## Work request
Go through the following data and transcribe exactly the stretch of lines from the one holding "simp [hl, landAll]" to the one holding "exact absurd (h", both included.

## Study material
:::::

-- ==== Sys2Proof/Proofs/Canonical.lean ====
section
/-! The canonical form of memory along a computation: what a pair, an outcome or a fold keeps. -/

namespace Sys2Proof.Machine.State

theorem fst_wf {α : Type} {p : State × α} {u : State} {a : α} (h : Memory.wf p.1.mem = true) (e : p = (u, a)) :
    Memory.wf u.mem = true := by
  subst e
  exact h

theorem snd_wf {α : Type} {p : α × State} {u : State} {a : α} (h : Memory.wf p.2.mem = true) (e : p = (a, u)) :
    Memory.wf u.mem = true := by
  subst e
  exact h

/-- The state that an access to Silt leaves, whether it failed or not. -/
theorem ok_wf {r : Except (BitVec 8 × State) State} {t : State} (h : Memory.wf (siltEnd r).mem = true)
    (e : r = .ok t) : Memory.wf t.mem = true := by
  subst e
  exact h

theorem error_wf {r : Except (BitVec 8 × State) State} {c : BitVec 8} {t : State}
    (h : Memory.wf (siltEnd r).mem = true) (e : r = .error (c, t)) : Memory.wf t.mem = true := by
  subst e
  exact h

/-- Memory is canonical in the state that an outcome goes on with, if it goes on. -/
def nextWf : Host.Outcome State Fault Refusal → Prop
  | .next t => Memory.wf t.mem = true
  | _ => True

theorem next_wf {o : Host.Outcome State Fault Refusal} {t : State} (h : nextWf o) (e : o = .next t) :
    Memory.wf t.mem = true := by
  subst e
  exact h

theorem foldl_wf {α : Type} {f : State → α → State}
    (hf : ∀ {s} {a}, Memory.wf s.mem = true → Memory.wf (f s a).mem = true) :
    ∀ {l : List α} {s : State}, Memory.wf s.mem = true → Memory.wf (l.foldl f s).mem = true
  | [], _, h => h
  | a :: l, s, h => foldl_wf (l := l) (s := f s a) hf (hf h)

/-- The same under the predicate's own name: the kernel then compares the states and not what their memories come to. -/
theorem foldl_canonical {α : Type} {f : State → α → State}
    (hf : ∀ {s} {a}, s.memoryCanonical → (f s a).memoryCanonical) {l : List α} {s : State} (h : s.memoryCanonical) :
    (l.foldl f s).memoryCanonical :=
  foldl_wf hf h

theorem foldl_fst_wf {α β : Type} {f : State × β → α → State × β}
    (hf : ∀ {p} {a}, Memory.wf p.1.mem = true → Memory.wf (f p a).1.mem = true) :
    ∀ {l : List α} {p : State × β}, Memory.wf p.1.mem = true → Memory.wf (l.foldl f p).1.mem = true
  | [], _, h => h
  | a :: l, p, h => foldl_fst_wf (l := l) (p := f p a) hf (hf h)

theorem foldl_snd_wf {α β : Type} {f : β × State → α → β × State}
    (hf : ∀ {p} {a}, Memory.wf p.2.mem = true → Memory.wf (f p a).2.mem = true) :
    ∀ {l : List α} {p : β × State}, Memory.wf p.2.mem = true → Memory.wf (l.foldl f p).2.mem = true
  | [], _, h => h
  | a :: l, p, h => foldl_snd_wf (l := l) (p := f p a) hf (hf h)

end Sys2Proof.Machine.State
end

:::::

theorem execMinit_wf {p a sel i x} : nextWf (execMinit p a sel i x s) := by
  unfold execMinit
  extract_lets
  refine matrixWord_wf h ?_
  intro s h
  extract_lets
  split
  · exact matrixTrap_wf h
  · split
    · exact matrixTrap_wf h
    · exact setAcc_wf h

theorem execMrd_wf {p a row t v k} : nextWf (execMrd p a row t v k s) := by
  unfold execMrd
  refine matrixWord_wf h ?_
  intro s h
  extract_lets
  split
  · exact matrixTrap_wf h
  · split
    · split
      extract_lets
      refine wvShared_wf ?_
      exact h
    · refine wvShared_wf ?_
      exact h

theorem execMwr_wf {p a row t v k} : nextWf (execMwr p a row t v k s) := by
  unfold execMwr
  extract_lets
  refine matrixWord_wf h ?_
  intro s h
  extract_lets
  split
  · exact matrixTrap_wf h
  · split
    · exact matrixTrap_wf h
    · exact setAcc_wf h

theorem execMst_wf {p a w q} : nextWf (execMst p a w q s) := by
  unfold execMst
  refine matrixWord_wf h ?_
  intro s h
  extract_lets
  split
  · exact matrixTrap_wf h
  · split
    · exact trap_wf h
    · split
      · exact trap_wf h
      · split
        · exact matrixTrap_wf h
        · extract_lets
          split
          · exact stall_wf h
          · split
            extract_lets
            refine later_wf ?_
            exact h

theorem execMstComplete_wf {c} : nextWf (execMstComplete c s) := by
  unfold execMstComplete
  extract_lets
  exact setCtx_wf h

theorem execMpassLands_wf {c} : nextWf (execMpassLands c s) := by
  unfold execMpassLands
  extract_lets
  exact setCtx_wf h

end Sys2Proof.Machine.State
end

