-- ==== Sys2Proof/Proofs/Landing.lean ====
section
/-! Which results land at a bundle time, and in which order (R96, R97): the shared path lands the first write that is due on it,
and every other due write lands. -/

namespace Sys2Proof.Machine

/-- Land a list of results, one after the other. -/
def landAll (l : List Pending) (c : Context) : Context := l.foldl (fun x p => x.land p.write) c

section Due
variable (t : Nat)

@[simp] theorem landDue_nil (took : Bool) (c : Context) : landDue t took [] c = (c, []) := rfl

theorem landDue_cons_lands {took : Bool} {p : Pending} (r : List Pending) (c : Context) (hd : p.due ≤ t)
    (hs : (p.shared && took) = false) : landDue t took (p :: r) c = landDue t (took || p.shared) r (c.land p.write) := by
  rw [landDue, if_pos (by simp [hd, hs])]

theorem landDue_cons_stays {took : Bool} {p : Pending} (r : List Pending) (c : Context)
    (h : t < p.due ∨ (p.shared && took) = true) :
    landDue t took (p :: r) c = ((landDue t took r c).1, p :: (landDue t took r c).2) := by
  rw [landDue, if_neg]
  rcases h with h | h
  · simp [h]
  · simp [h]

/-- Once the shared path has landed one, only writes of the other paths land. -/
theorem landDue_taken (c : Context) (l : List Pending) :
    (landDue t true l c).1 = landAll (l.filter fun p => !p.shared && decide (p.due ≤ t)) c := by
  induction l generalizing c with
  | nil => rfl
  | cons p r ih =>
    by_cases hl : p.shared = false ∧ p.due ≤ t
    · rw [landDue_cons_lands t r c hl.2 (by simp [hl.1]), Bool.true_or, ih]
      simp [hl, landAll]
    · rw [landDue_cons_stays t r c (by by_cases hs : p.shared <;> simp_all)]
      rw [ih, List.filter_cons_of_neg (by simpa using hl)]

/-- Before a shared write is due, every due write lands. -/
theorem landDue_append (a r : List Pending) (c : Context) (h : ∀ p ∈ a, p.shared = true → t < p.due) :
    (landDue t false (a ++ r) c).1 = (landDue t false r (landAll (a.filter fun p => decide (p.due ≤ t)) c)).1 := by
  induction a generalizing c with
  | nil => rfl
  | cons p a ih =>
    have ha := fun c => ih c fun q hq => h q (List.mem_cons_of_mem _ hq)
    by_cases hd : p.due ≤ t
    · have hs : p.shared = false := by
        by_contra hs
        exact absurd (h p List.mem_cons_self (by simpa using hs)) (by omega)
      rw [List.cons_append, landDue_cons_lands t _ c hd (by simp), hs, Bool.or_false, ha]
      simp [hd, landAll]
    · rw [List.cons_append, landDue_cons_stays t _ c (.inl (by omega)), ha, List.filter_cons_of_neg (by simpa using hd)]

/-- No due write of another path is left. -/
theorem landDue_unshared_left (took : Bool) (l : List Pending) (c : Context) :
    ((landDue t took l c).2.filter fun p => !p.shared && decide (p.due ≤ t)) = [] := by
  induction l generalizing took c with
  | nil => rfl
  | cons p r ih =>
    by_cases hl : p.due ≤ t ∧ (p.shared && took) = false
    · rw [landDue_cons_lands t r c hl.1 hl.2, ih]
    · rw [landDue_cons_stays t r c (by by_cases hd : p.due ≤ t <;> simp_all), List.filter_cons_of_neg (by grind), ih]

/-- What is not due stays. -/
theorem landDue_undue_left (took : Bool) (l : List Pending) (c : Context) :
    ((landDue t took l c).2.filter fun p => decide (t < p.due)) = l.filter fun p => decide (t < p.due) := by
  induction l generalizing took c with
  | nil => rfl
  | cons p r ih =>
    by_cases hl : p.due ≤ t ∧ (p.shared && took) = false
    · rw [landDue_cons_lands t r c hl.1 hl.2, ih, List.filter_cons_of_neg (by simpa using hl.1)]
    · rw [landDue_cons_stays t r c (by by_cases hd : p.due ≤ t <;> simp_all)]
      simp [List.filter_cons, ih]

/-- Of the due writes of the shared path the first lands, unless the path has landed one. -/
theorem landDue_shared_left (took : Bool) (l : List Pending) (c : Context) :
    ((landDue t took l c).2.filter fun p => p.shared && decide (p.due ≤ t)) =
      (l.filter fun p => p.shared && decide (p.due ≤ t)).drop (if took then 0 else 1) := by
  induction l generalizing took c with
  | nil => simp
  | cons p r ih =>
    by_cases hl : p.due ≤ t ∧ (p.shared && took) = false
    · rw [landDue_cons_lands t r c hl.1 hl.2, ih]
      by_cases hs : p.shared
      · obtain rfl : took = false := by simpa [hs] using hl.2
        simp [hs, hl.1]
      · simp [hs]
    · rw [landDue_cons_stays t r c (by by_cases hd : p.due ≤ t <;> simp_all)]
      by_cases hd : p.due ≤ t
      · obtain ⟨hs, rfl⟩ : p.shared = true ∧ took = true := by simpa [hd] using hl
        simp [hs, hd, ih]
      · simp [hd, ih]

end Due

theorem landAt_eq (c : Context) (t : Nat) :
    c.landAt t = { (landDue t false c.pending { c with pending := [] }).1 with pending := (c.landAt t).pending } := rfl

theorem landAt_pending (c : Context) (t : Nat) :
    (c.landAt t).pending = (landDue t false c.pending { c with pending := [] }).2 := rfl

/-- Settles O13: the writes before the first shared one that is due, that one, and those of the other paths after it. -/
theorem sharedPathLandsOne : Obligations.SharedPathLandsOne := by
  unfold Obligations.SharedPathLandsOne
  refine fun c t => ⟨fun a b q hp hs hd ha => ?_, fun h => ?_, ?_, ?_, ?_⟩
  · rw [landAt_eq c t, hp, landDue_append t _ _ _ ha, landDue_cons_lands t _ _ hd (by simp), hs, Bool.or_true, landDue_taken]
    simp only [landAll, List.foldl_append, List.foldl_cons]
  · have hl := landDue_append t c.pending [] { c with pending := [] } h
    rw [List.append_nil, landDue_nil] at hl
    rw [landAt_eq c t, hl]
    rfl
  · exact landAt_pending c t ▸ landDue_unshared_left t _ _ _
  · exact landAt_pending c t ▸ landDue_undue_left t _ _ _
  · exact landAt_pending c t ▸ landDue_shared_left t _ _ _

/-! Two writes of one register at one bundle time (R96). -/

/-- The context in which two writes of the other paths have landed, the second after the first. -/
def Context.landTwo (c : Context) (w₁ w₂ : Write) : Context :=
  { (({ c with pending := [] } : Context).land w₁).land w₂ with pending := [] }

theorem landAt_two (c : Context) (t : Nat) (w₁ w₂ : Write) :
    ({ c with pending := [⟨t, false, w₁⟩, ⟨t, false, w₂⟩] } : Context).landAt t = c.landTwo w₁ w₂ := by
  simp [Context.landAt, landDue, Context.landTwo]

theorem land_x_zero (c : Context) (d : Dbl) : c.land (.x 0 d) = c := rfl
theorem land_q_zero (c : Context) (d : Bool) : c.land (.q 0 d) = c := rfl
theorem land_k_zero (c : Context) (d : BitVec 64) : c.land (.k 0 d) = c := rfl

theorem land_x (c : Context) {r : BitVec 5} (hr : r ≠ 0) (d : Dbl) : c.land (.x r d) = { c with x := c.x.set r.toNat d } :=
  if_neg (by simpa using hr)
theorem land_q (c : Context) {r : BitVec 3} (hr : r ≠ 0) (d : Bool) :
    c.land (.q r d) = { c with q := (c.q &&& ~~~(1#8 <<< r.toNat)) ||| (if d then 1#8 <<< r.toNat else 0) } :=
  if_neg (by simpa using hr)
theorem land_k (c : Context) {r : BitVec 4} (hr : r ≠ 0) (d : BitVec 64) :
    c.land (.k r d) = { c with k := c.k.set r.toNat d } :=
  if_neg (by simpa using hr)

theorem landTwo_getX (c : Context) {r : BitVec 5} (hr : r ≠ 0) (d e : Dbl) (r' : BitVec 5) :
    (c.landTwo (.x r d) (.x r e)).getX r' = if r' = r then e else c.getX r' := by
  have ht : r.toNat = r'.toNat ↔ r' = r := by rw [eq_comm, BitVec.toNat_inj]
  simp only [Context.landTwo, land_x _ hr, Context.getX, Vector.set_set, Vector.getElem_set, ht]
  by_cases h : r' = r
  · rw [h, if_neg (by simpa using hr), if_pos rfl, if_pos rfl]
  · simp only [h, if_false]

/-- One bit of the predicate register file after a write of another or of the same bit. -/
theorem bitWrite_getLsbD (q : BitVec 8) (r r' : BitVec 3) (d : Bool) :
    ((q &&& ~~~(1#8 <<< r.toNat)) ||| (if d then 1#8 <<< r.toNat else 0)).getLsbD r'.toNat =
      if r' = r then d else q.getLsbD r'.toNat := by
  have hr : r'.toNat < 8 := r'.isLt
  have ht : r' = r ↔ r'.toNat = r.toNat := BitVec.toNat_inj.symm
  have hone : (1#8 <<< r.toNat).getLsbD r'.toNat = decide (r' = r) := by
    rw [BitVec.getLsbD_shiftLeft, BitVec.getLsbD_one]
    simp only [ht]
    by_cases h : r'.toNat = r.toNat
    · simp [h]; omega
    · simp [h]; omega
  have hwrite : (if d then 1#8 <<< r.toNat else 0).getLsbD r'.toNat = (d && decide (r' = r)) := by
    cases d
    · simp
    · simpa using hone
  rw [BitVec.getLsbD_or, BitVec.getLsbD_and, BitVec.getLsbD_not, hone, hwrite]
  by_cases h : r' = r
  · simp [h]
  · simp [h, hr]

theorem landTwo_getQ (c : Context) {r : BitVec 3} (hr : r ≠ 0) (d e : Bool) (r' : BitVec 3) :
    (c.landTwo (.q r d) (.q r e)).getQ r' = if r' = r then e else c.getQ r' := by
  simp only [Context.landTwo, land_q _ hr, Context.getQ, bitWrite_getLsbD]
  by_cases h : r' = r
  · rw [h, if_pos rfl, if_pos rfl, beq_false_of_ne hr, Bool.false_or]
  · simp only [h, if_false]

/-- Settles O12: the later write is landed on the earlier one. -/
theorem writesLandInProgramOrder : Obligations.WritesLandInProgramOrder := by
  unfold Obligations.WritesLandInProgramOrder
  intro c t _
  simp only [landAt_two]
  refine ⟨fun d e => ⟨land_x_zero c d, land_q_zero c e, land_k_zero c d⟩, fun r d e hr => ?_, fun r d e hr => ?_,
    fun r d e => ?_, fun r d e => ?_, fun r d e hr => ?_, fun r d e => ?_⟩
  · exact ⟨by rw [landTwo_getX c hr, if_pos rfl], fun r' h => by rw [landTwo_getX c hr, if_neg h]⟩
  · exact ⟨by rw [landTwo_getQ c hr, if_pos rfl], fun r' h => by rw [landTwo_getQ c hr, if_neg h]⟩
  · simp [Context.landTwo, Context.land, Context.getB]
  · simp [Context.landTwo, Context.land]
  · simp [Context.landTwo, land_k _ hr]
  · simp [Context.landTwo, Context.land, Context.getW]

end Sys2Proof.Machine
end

:::::

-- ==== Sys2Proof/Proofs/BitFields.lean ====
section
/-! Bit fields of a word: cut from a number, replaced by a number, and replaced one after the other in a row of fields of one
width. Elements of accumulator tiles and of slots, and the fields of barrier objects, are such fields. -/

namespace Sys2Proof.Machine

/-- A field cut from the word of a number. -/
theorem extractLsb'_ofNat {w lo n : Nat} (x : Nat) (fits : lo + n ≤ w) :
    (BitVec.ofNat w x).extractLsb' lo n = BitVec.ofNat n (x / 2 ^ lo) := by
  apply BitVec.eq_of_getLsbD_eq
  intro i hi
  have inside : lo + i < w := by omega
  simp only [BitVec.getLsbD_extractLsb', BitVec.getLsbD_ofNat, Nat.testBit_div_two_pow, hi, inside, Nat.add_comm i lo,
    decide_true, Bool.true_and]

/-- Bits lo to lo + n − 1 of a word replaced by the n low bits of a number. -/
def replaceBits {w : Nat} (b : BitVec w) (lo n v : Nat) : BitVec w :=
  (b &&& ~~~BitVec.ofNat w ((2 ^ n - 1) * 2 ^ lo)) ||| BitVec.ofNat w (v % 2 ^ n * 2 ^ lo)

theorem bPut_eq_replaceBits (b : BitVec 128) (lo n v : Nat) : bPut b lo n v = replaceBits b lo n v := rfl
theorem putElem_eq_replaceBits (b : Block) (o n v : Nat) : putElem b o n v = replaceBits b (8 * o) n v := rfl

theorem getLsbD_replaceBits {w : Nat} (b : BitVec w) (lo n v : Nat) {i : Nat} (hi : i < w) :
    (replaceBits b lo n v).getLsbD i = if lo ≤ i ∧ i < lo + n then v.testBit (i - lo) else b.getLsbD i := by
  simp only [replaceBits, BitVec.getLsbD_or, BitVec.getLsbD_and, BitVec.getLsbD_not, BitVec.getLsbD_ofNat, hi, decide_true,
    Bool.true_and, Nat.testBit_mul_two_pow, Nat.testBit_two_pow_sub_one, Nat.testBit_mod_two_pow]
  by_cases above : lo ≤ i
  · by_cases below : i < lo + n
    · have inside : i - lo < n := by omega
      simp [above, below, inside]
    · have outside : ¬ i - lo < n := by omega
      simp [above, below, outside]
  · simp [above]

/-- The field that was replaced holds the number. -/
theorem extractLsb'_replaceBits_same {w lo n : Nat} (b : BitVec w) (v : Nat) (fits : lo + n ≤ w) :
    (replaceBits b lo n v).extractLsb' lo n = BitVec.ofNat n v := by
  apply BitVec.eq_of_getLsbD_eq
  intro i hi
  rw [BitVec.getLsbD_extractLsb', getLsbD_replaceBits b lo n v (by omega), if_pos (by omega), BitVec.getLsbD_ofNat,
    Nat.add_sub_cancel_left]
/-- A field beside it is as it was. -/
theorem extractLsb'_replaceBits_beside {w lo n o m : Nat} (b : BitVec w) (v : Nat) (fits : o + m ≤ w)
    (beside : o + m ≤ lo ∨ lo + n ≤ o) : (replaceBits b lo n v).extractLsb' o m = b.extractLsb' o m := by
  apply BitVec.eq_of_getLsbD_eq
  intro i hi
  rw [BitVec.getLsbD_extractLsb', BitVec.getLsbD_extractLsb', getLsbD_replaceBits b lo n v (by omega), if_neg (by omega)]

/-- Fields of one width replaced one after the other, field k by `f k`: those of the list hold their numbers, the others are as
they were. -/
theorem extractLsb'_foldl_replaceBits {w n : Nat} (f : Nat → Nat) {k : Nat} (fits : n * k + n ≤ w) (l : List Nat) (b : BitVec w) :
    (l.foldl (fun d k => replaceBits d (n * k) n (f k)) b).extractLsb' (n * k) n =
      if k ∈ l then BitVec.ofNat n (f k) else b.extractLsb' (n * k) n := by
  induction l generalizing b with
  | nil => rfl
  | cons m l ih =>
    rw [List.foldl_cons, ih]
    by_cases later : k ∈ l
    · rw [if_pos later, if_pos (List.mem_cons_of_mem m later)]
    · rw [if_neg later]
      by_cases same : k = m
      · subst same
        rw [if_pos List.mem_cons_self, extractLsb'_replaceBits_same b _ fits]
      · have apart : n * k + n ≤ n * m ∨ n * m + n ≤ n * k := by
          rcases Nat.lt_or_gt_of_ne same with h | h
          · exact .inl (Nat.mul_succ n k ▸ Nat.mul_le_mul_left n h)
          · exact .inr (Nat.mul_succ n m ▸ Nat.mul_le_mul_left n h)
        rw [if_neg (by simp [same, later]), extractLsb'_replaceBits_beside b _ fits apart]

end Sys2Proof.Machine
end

:::::

## Solution for this problem
      simp [hl, landAll]
    · rw [landDue_cons_stays t r c (by by_cases hs : p.shared <;> simp_all)]
      rw [ih, List.filter_cons_of_neg (by simpa using hl)]

/-- Before a shared write is due, every due write lands. -/
theorem landDue_append (a r : List Pending) (c : Context) (h : ∀ p ∈ a, p.shared = true → t < p.due) :
    (landDue t false (a ++ r) c).1 = (landDue t false r (landAll (a.filter fun p => decide (p.due ≤ t)) c)).1 := by
  induction a generalizing c with
  | nil => rfl
  | cons p a ih =>
    have ha := fun c => ih c fun q hq => h q (List.mem_cons_of_mem _ hq)
    by_cases hd : p.due ≤ t
    · have hs : p.shared = false := by
        by_contra hs
        exact absurd (h p List.mem_cons_self (by simpa using hs)) (by omega)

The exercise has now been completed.